After having spoken of transplantation, he says:[460] “There is another mode of replacing human or natural teeth which I have never yet seen used except by a provincial dentist whose name I ignore.” This special method consists in the transplantation of a tooth—it matters little whether recently extracted or not—after having made three or four notches in its root of about a line in depth. The author goes on to describe all the particularities of the operation, and then adds: “After twenty-five or thirty days one removes the thread, and the tooth is found to be firm in the alveolus, owing to the fact that this latter, exercising a pressure on the root on every side, becomes perfectly moulded upon it. In this manner, the tooth will remain mortised, and may be preserved for a considerable time.”

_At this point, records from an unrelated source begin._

/-- Settles O44: the lane is looked up before `BITCOUNT` is checked, and the command only responds. -/
theorem hlocAnswersTheReducedHash : Obligations.HlocAnswersTheReducedHash := by
  unfold Obligations.HlocAnswersTheReducedHash
  intro s k
  rw [Ne, ← word_eq_zero_iff]
  refine ⟨fun l hl h0 => ?_, fun hk => ?_, fun hk h0 => ?_⟩
  · exact answersOk_of_eq_respond ((exec_hloc_of_some hl).trans (if_neg h0)) (reduced_toNat _ _)
  · exact answersError_of_eq_raise (e := .range) (exec_hloc_of_none (List.getElem?_eq_none hk))
  · exact answersError_of_eq_raise (e := .zeroSize)
      ((exec_hloc_of_some (List.getElem?_eq_getElem hk)).trans (if_pos h0))

end Sys2Proof
end

section
/-! The system family: the numbers of rule R20's map are the numbers of the named registers that exist, which settles
what `CSRR` answers (rule R82), and what `CSRW` does to each of them (rules R83 to R85). -/

namespace Sys2Proof.Machine

/-! ### The map by names (rule R20) -/

/-- The decoder of CSR numbers inverts their numbering. -/
theorem csrOfNumber_eq_some {n : Byte} {c : Csr} : csrOfNumber n = some c ↔ c.number = some n.toNat := by
  cases c with
  | hbase k => simp [csrOfNumber_hbase, Csr.number, eq_comm (a := n.toNat)]
  | hpow k => simp [csrOfNumber_hpow, Csr.number, eq_comm (a := n.toNat)]
  | hash k => simp [csrOfNumber_hash, Csr.number, eq_comm (a := n.toNat)]
  | _ => revert n; decide

section

variable {s : State} {csr : Byte} {value v : Word} {k m : Nat}

/-- One of the map's three arrays: lane `k`'s register stands at number `k` of its group. -/
theorem mem_laneArray {b : Nat} {f : Lane → Word} :
    (m, v) ∈ s.lanes.mapIdx (fun k l => (b + k, f l)) ↔ ∃ k, b + k = m ∧ s.lanes[k]?.map f = some v := by
  simp only [List.mem_mapIdx, Prod.mk.injEq, Option.map_eq_some_iff, List.getElem?_eq_some_iff]
  constructor
  · rintro ⟨k, hk, hm, hv⟩
    exact ⟨k, hm, _, ⟨hk, rfl⟩, hv⟩
  · rintro ⟨k, hm, _, ⟨hk, rfl⟩, hv⟩
    exact ⟨k, hk, hm, hv⟩

theorem lane_lt_of_map_eq_some {f : Lane → Word} (h : s.lanes[k]?.map f = some v) : k < s.lanes.length := by
  obtain ⟨l, hl, -⟩ := Option.map_eq_some_iff.1 h
  exact (List.getElem?_eq_some_iff.1 hl).1
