-- ==== Sys2Proof/Syntax.lean ====
section
/-! DEFINITION. The syntax of everything that can happen as one step of the machine: one constructor of `Instr` for each
row of the opcode table. Stream words and the V and L operations carry their operands: the raw field values of the encoding
(R46, R54, R58), which WellFormed bounds. The C, M and X operations take theirs from the head of their slot's queue, which
holds the bundle's fields as captured at dispatch (R38, R79), and an event takes its input from the state's `arg`. (Lean's
code generator allows 245 constructors with operands.) -/

namespace Sys2Proof

/-- What a slot operation takes with it from the dispatch of its bundle (R35, R38, R79): the bundle index, the stream PC
and the CWT entry of the issue parcel, and the captured scalar operand. -/
structure BCtx where
  idx : Nat := 0
  pc : Word := 0
  entry : Nat := 0
  scal : Word := 0
deriving DecidableEq, Repr, Inhabited

/-- The fields of a V slot (R54) other than its op and dup bits; register fields hold run-time names, after bias (R62). -/
structure VF where
  zero : Bool := false
  sat : Bool := false
  form : Nat := 0
  rnd : Nat := 0
  imm : Nat := 0
  vc : Nat := 0
  vb : Nat := 0
  va : Nat := 0
  vd : Nat := 0
  pred : Nat := 0
  ty : Nat := 0
  width : Nat := 0
deriving DecidableEq, Repr, Inhabited

/-- The fields of the L slot (R58) other than its op. -/
structure LF where
  hole : Nat := 0
  pred : Nat := 0
  off : Nat := 0
  mode : Nat := 0
  areg : Nat := 0
  vreg : Nat := 0
  file : Nat := 0
  width : Nat := 0
deriving DecidableEq, Repr, Inhabited

/-- The fields of the M slot (R60) other than its op. -/
structure MF where
  row : Nat := 0
  plane : Nat := 0
  accdis : Bool := false
  neg : Bool := false
  shape : Nat := 0
  acc : Nat := 0
deriving DecidableEq, Repr, Inhabited

/-- The fields of the X slot (R61) other than its op. -/
structure XF where
  b : Nat := 0
  a : Nat := 0
deriving DecidableEq, Repr, Inhabited

/-- A fabric packet: the header fields of R334 and the payload bytes. -/
structure Packet where
  kind : Nat := 0
  vc : Nat := 0
  last : Bool := false
  addfmt : Nat := 0
  srcPkg : Nat := 0
  node : Nat := 0
  tgtPkg : Nat := 0
  seq : Nat := 0
  fg : Nat := 0
  tg : Nat := 0
  off : Nat := 0
  len : Nat := 0
  /-- the reduction domain, 0 where the packet carries no reduction tag -/
  dom : Nat := 0
  member : Nat := 0
  incl : Nat := 0
  rctr : Nat := 0
  ren : Bool := false
  first : Bool := false
  /-- the job tag: the handle of the job that sent it (R308), in its three fields -/
  jobCore : Nat := 0
  jobEntry : Nat := 0
  jobSeq : Nat := 0
  rstate : Nat := 0
  rreason : Nat := 0
  payload : List Byte := []
deriving DecidableEq, Repr, Inhabited

/-- A membership change carried on VC4 to a package that holds a bound reduction region (R345). -/
structure Notice where
  dom : Nat := 0
  gen : Nat := 0
  member : Nat := 0
  leaves : Bool := true
  live : Nat := 0
deriving DecidableEq, Repr, Inhabited
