-- ==== Sys2Proof/WellFormed.lean ====
section
/-! DEFINITION. Which instructions are well formed: the operand ranges of the stream words (R47, R48, R81 and the owning
chapters) and, for slot operations, every check that CWTLD makes of a slot field (R54 to R61, R118, R160, R161, R176, R182,
R195, R275). The C, M and X operations and the events carry no operands; wfM and wfX check the fields they use, and CSlot.wf in Decode the
C slot's. -/

namespace Sys2Proof

/-- What one V operation accepts (R161): which of its four register fields it uses, which of those name a register of the
slot's own file and so take the bias (R62), the forms, and the element types; whether sat is accepted; the largest rnd. -/
structure VRow where
  uses : List Bool          -- vd, va, vb, vc
  bias : List Bool
  forms : List Nat
  types : List Nat
  sat : Bool
  rnd : Nat
deriving DecidableEq, Repr

namespace VRow
def ints : List Nat := [0, 1, 2, 4, 5, 6]
def signed : List Nat := [0, 1, 2]
def floats : List Nat := [2, 3, 4]
def allFloats : List Nat := [0, 1, 2, 3, 4]
def rsi : List Nat := [0, 1, 2]
/-- `vd va vb` operations. -/
def bin (types : List Nat) (sat : Bool) (rnd : Nat) : VRow :=
  { uses := [true, true, true, false], bias := [true, true, true, false], forms := rsi, types, sat, rnd }
/-- `vd va vb vc` operations. -/
def tri (types : List Nat) (sat : Bool) (rnd : Nat) : VRow :=
  { uses := [true, true, true, true], bias := [true, true, true, true], forms := rsi, types, sat, rnd }
/-- `vd va` operations, register form. -/
def un (types : List Nat) (sat : Bool) (rnd : Nat) : VRow :=
  { uses := [true, true, false, false], bias := [true, true, false, false], forms := [0], types, sat, rnd }
/-- Compares: vd is a predicate number and vc a condition, never biased. -/
def cmp (types : List Nat) : VRow :=
  { uses := [true, true, true, true], bias := [false, true, true, false], forms := rsi, types, sat := false, rnd := 0 }
/-- Predicate operations: no field is biased. -/
def prd (u : List Bool) (forms : List Nat) : VRow :=
  { uses := u, bias := [false, false, false, false], forms, types := ints, sat := false, rnd := 0 }
/-- Accumulator writers: vd names the accumulator. -/
def accw : VRow :=
  { uses := [true, true, false, false], bias := [false, true, false, false], forms := [0], types := floats, sat := false, rnd := 0 }

/-- The row of an op value; `none` for a reserved value (R56). -/
def of (op : Nat) : Option VRow :=
  match op with
  | 0x00 | 0x01 | 0x02 => some (bin ints true 0)
  | 0x03 => some (bin ints false 0)
  | 0x04 => some (tri ints true 0)
  | 0x05 | 0x06 => some (bin ints false 0)
  | 0x07 | 0x08 => some (un signed true 0)
  | 0x09 | 0x0A | 0x0B => some (bin ints false 0)
  | 0x0C => some (un ints false 0)
  | 0x0D => some (bin ints true 0)
  | 0x0E | 0x0F => some (bin ints false 0)
  | 0x10 => some (cmp ints)
  | 0x11 => some { tri ints false 0 with bias := [true, true, true, false] }
  | 0x12 => some { un ints false 0 with uses := [true, false, false, false], bias := [true, false, false, false], forms := [1] }
  | 0x13 => some { un ints false 0 with forms := [0, 2] }
  | 0x20 | 0x21 | 0x22 => some (bin floats true 3)
  | 0x23 | 0x24 | 0x25 => some (tri floats true 3)
  | 0x26 | 0x27 => some (bin floats false 0)
  | 0x28 | 0x29 => some (un allFloats false 0)
  | 0x2A => some (bin floats true 3)
  | 0x2B | 0x2D | 0x2F => some (un floats false 3)
  | 0x2C | 0x2E => some (un floats true 3)
  | 0x30 => some (cmp floats)
  | 0x31 => some (un allFloats true 3)
  | 0x32 => some (un ints true 3)
  | 0x33 => some { bin allFloats true 3 with forms := [0] }
  | 0x34 => some (un allFloats false 0)
  | 0x50 => some { bin ints false 0 with forms := [0] }
  | 0x51 => some { un ints false 0 with forms := [1, 2] }
  | 0x52 => some { un ints false 0 with uses := [true, true, false, true], bias := [true, true, false, true], forms := [1, 2] }
  | 0x53 | 0x54 => some { bin ints false 0 with forms := [0] }
  | 0x55 | 0x56 => some { un ints false 0 with forms := [1, 2] }
  | 0x57 => some (un ints false 0)
  | 0x58 => some (un ints true 0)
  | 0x59 | 0x5A | 0x5B => some (un ints false 0)
  | 0x5C => some (un ints true 0)
  | 0x60 | 0x64 => some (un floats true 2)
  | 0x61 | 0x62 | 0x63 => some (un floats false 0)
  | 0x70 | 0x71 | 0x72 => some (prd [true, true, true, false] [0])
  | 0x73 | 0x74 | 0x75 => some (prd [true, true, false, false] [0])
  | 0x76 => some (prd [true, false, false, false] [1, 2])
  | 0x80 | 0x83 => some { un [6] false 0 with uses := [true, false, false, false], bias := [true, false, false, false] }
  | 0x81 => some { un [6] false 0 with uses := [false, true, false, false], bias := [false, true, false, false] }
  | 0x82 => some { un [6] false 0 with uses := [false, true, false, false], bias := [false, true, false, false], forms := [0, 1, 2] }
  | 0x88 => some { bin ints false 0 with uses := [false, true, true, false], bias := [false, true, true, false], forms := [0] }
  | 0x90 | 0x91 => some accw
  | _ => none
end VRow

/-- Element size in bytes of a type code, in the integer column of R55. -/
def esizeI (ty : Nat) : Nat := match ty % 4 with | 0 => 1 | 1 => 2 | _ => 4
/-- Element size in bytes of a type code, in the floating column of R55. -/
def esizeF (ty : Nat) : Nat := match ty with | 0 | 1 => 1 | 2 | 3 => 2 | _ => 4

/-- Register width in bytes of the width field at gang width `g` (R40, R54). -/
def vbytes (g width : Nat) : Nat := match width with | 1 => 32 * g | 2 => 64 * g | 3 => 128 * g | _ => 0

/-- The limit on an immediate second source by integer element type (R160). -/
def immFitsI (ty imm : Nat) : Bool :=
  match ty with
  | 0 => imm < 128 || 0xFF80 <= imm
  | 4 => imm < 256
  | _ => true

/-- What imm16 may hold, by op and form (R54, R160, R172 to R176, R184, R190, R195). -/
def immOk (g op : Nat) (f : VF) : Bool :=
  let n := vbytes g f.width / esizeI f.ty
  match op with
  | 0x31 => f.imm < 16 && VRow.allFloats.contains (f.imm % 8)
  | 0x32 =>
    (match f.imm / 8 with
     | 0 => VRow.allFloats.contains (f.imm % 8) && f.rnd < 3
     | 1 => VRow.allFloats.contains (f.imm % 8)
     | 2 => VRow.ints.contains (f.imm % 8) && f.rnd == 0
     | _ => false)
  | 0x33 => (f.imm == 4 && (f.ty == 2 || f.ty == 3)) || ((f.imm == 2 || f.imm == 3) && (f.ty == 0 || f.ty == 1))
  | 0x34 =>
    (f.imm / 16 < 2 && f.imm / 8 % 2 == 0) &&
    ((f.ty == 4 && (f.imm % 8 == 2 || f.imm % 8 == 3)) || ((f.ty == 2 || f.ty == 3) && f.imm % 8 < 2))
  | 0x53 | 0x54 | 0x5C | 0x64 => f.imm < 2
  | 0x51 | 0x55 | 0x56 => if f.form == 1 then f.imm < n else f.imm < 64
  | 0x80 => f.imm < 16
  | 0x81 | 0x83 => f.imm < 5 && (f.imm < 4 || (f.pred == 0 && !f.zero))
  | 0x82 => f.form == 0 && f.imm == 0 || f.form == 1 || f.form == 2 && f.imm < 64
  | 0x90 | 0x91 => f.imm < 16384 && (f.imm / 128 % 32 + 1) * (vbytes g f.width / esizeF f.ty) <= 256 * g
  | _ =>
    match f.form with
    | 0 => f.imm == 0
    | 2 => f.imm < 64
    | _ =>
      if op == 0x52 || op == 0x76 then true
      else if op == 0x0D || op == 0x0E || op == 0x0F then f.imm < 8 * esizeI f.ty
      else if op < 0x20 then immFitsI f.ty f.imm
      else (if esizeF f.ty == 1 then f.imm < 256 else true)

/-- Fields that name a predicate, an accumulator or a condition are short (R165, R166, R171, R176, R182). -/
def shortOk (op : Nat) (f : VF) : Bool :=
  match op with
  | 0x10 | 0x30 => f.vd < 8 && f.vc < 8
  | 0x11 => f.vc < 8
  | 0x70 | 0x71 | 0x72 | 0x73 | 0x74 | 0x75 | 0x76 => f.vd < 8 && f.va < 8 && f.vb < 8
  | 0x90 | 0x91 => f.vd < 4
  | _ => true

/-- zero must be 0 in the reductions and in VCHK (R183, R191). -/
def zeroOk (op : Nat) (f : VF) : Bool :=
  match op with
  | 0x58 | 0x59 | 0x5A | 0x5B | 0x60 | 0x61 | 0x62 | 0x63 | 0x88 => !f.zero
  | _ => true

/-- The range of each V field (R54). -/
def VF.inRange (f : VF) : Bool :=
  f.form < 3 && f.rnd < 4 && f.imm < 65536 && f.vc < 32 && f.vb < 32 && f.va < 32 && f.vd < 32 && f.pred < 8 && f.ty < 8 &&
  0 < f.width && f.width < 4

/-- Every check of R54 to R56, R118 and R159 to R161 on a V operation that is not idle and not a duplicate. -/
def wfV (g op : Nat) (f : VF) : Bool :=
  match VRow.of op with
  | none => false
  | some r =>
    f.inRange && r.forms.contains f.form && r.types.contains f.ty && (r.sat || !f.sat) && f.rnd <= r.rnd &&
    (r.uses.getD 0 false || f.vd == 0) &&
    ((r.uses.getD 1 false && !(op == 0x13 && f.form == 2) && !(op == 0x82 && f.form != 0)) || f.va == 0) &&
    ((r.uses.getD 2 false && f.form == 0) || f.vb == 0) && (r.uses.getD 3 false || f.vc == 0) &&
    immOk g op f && shortOk op f && zeroOk op f

/-- The range of each L field (R58). -/
def LF.inRange (f : LF) : Bool :=
  f.hole < 16 && f.pred < 8 && f.off < 65536 && f.mode < 8 && f.areg < 16 && f.vreg < 32 && f.file < 2 && f.width < 4
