-- ==== Sys2Proof/Decode.lean ====
section
/-! DEFINITION. Decoding and encoding: issue parcels and scalar words (R43 to R50) and the slot fields of a CWT entry (R51 to
R61). Every decoder is total on any bits and rejects by name. Encodings are read with division and remainder, so that a
linear-arithmetic procedure can follow them. -/

namespace Sys2Proof

/-- Why an encoding is no instruction. Words raise IllegalInstruction for it, slot fields IllegalBundle. -/
inductive Reject where
  /-- a major opcode, fn, eng and fn pair, or slot op that nothing assigns (R50, R56, R59 to R61) -/
  | unassigned
  /-- a nonzero value in a field the instruction does not use (R48) -/
  | unusedField
  /-- a field value outside the range its instruction accepts (R47, R53 to R61) -/
  | fieldRange
  /-- fewer bytes than the instruction has -/
  | truncated
deriving DecidableEq, Repr

/-- Bits `hi` to `lo` of `w` (R1). -/
def bits (w hi lo : Nat) : Nat := w / 2 ^ lo % 2 ^ (hi + 1 - lo)

/-- The instruction, if its unused fields are zero (R48) and every field is in range (R47). -/
def used (zeros : Bool) (i : Instr) : Except Reject Instr :=
  if !zeros then .error .unusedField else if i.wf 1 then .ok i else .error .fieldRange

/-- An issue parcel (R44); the kind bit is bit 15. -/
def decodeParcel (p : Nat) : Except Reject Instr :=
  used true (.issueParcel (bits p 14 6) (bits p 5 4) (bits p 3 0))

/-- Major opcode 0x00: ADD SUB AND OR XOR ANDN SHL SHR SAR ROL. -/
def decodeMO00 (w : Nat) : Except Reject Instr :=
  let d := bits w 24 19
  let a := bits w 18 13
  let b := bits w 12 7
  let fn := bits w 6 0
  match fn with
  | 0x01 => used true (.add d a b)
  | 0x02 => used true (.sub d a b)
  | 0x03 => used true (.and d a b)
  | 0x04 => used true (.or d a b)
  | 0x05 => used true (.xor d a b)
  | 0x06 => used true (.andn d a b)
  | 0x07 => used true (.shl d a b)
  | 0x08 => used true (.shr d a b)
  | 0x09 => used true (.sar d a b)
  | 0x0A => used true (.rol d a b)
  | _ => .error .unassigned

/-- Major opcode 0x01: MUL MULH MULHN DIV DIVN REM REMN MIN MAX MINN MAXN. -/
def decodeMO01 (w : Nat) : Except Reject Instr :=
  let d := bits w 24 19
  let a := bits w 18 13
  let b := bits w 12 7
  let fn := bits w 6 0
  match fn with
  | 0x01 => used true (.mul d a b)
  | 0x02 => used true (.mulh d a b)
  | 0x03 => used true (.mulhn d a b)
  | 0x04 => used true (.div d a b)
  | 0x05 => used true (.divn d a b)
  | 0x06 => used true (.rem d a b)
  | 0x07 => used true (.remn d a b)
  | 0x08 => used true (.min d a b)
  | 0x09 => used true (.max d a b)
  | 0x0A => used true (.minn d a b)
  | 0x0B => used true (.maxn d a b)
  | _ => .error .unassigned

/-- Major opcode 0x02: CLZ CTZ POPC BSWAP BEXT BINS SEL CMP CMPQ SEWMA. -/
def decodeMO02 (w : Nat) : Except Reject Instr :=
  let d := bits w 24 19
  let a := bits w 18 13
  let b := bits w 12 7
  let fn := bits w 6 0
  match fn with
  | 0x01 => used (b == 0) (.clz d a)
  | 0x02 => used (b == 0) (.ctz d a)
  | 0x03 => used (b == 0) (.popc d a)
  | 0x04 => used (b == 0) (.bswap d a)
  | 0x05 => used true (.bext d a b)
  | 0x06 => used true (.bins d a b)
  | 0x40 => used true (.sewma d a b)
  | _ =>
    match bits w 6 3 with
    | 2 => used true (.sel (bits w 2 0) d a b)
    | 4 => used true (.cmp (bits w 2 0) d a b)
    | 6 => used true (.cmpq (bits w 2 0) d a b)
    | _ => .error .unassigned

/-- Major opcode 0x03: FADD FSUB FMUL FFMA FDIV FSQRT FMIN FMAX FCMPQ FCVT FCLASS FRCP. -/
def decodeMO03 (w : Nat) : Except Reject Instr :=
  let d := bits w 24 19
  let a := bits w 18 13
  let b := bits w 12 7
  match bits w 3 0 with
  | 1 => used true (.fadd (bits w 6 5) (bits w 4 4) d a b)
  | 2 => used true (.fsub (bits w 6 5) (bits w 4 4) d a b)
  | 3 => used true (.fmul (bits w 6 5) (bits w 4 4) d a b)
  | 4 => used true (.ffma (bits w 6 5) (bits w 4 4) d a b)
  | 5 => used true (.fdiv (bits w 6 5) (bits w 4 4) d a b)
  | 6 => used (b == 0) (.fsqrt (bits w 6 5) (bits w 4 4) d a)
  | 7 => used (bits w 6 5 == 0) (.fmin (bits w 4 4) d a b)
  | 8 => used (bits w 6 5 == 0) (.fmax (bits w 4 4) d a b)
  | 9 => used true (.fcmpq (bits w 6 5) (bits w 4 4) d a b)
  | 10 => used (bits w 4 4 == 0) (.fcvt (bits w 6 5) b d a)
  | 11 => used (b == 0 && bits w 6 5 == 0) (.fclass (bits w 4 4) d a)
  | 12 => used (b == 0) (.frcp (bits w 6 5) (bits w 4 4) d a)
  | _ => .error .unassigned
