/-- One beat of a check window (R215): the row written, neg, whether the row has been made empty or replaced since (`dead`), the scale
product of each half as f32 bits, and whether its row check failed (`bad`, R216). -/
structure Beat where
  row : Nat := 0
  neg : Bool := false
  dead : Bool := false
  bad : Bool := false
  scale : Tbl (BitVec 32) := []
deriving DecidableEq, Repr, Inhabited

/-- An open ABFT window (R215): its plane, its beats, and the running sums of the activation vectors, of the chunks of every column, and
of the chunks' tolerances (R216); `exact` while its beats are of e4m3, i8 or INT4 alone (R216), `spoiled` when its saved block failed
its check word (R414). -/
structure Window where
  plane : Nat := 0
  beats : List Beat := []
  act : Tbl Dy := []
  sum : Tbl Dy := []
  tol : Tbl Dy := []
  exact : Bool := true
  spoiled : Bool := false
deriving DecidableEq, Repr, Inhabited

/-- The accumulators and the weight side (R22, R200). Accumulators 4 and 5 are sacc0 and sacc1. -/
structure Mat where
  /-- row `r` of accumulator `a` at `128 * a + r` -/
  acc : Tbl AccRow := []
  /-- open window of each accumulator -/
  win : Tbl (Option Window) := []
  /-- weight row `r` of physical plane `p` at `128 * p + r`, by column -/
  wp : Tbl (Tbl Dy) := []
  /-- format class of each plane: 0 8-bit floating, 1 integer, 2 16-bit floating -/
  cls : Tbl Nat := []
  /-- the format code with which weight row `r` of plane `p` was loaded, at `128 * p + r` (R414) -/
  rowFmt : Tbl Nat := []
  /-- half scale `h` of plane `p` at `16 * p + h`, as f32 bits; 1.0 where none is listed -/
  half : Tbl Nat := []
  psel : Bool := false
  rnm : Nat := 0
  /-- shape records -/
  sh : Tbl (BitVec 256) := []
deriving DecidableEq, Repr, Inhabited

/-! ## Speculation and segments -/

/-- The registers a speculation checkpoint holds (R420). -/
structure SpecSave where
  s : Tbl Word := []
  b : Tbl Word := []
  q : Tbl Bool := []
  lc : Tbl (BitVec 32) := []
  loops : List LoopRec := []
  fmt : Nat := 0
  a : Tbl Word := []
  sh : Tbl (BitVec 256) := []
  v : Tbl VReg := []
  p : Tbl PReg := []
deriving DecidableEq, Repr, Inhabited

/-- A queued store: address, size code and data (R423, R430). -/
structure SpecStore where
  va : Nat := 0
  sz : Nat := 0
  data : Word := 0
deriving DecidableEq, Repr, Inhabited

/-- The speculation state (R420 to R429). -/
structure Spec where
  isOpen : Bool := false
  /-- the opening of the region: the first bundle index that may be dispatched in it -/
  first : Nat := 0
  cond : Word := 0
  exp : Word := 0
  alt : Word := 0
  /-- the physical address of the watched word -/
  pa : Nat := 0
  drops : Nat := 0
  last : Nat := 0
  /-- the accumulator mapped to each shadow -/
  map0 : Option Nat := none
  map1 : Option Nat := none
  store : List SpecStore := []
  /-- a 65th store waits -/
  full : Bool := false
  save : SpecSave := {}
  /-- an abort waits to be taken, with its cause (R426) -/
  pending : Option Nat := none
  /-- a matching write commits the region for the waiting store (R423) -/
  commit : Bool := false
deriving DecidableEq, Repr, Inhabited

Pincers used by Fauchard in the operation of tying teeth with gold wire. The three larger figures represent natural or artificial teeth in which holes and horizontal grooves have been made in order to fix them with gold threads. The two smaller represent pieces of hippopotamus ivory with a vertical groove on each side, destined to fill large interdental spaces and to steady loose teeth by means of gold ligatures.
This method, invented by an unknown provincial dentist, has been recently applied by Znamenski, of Moscow, for the implantation of artificial teeth made of porcelain, of caoutchouc, or gutta-percha.
One of Fauchard’s greatest merits consists in the improvements introduced by him in dental prosthesis and in his having, besides, been the first to treat of this most important part of dental art in a clear and particularized manner.
The materials then most used in dental prosthesis were human teeth, hippopotamus tusks, ivory of the best quality, and ox bone.[461]
The author minutely describes the methods to be followed to repair dental losses in every possible case and of whatever extent.
According to the circumstances, Fauchard used, for maintaining artificial teeth in their place, linen, silk, or gold thread, passed through holes made in them, and tied to the natural teeth.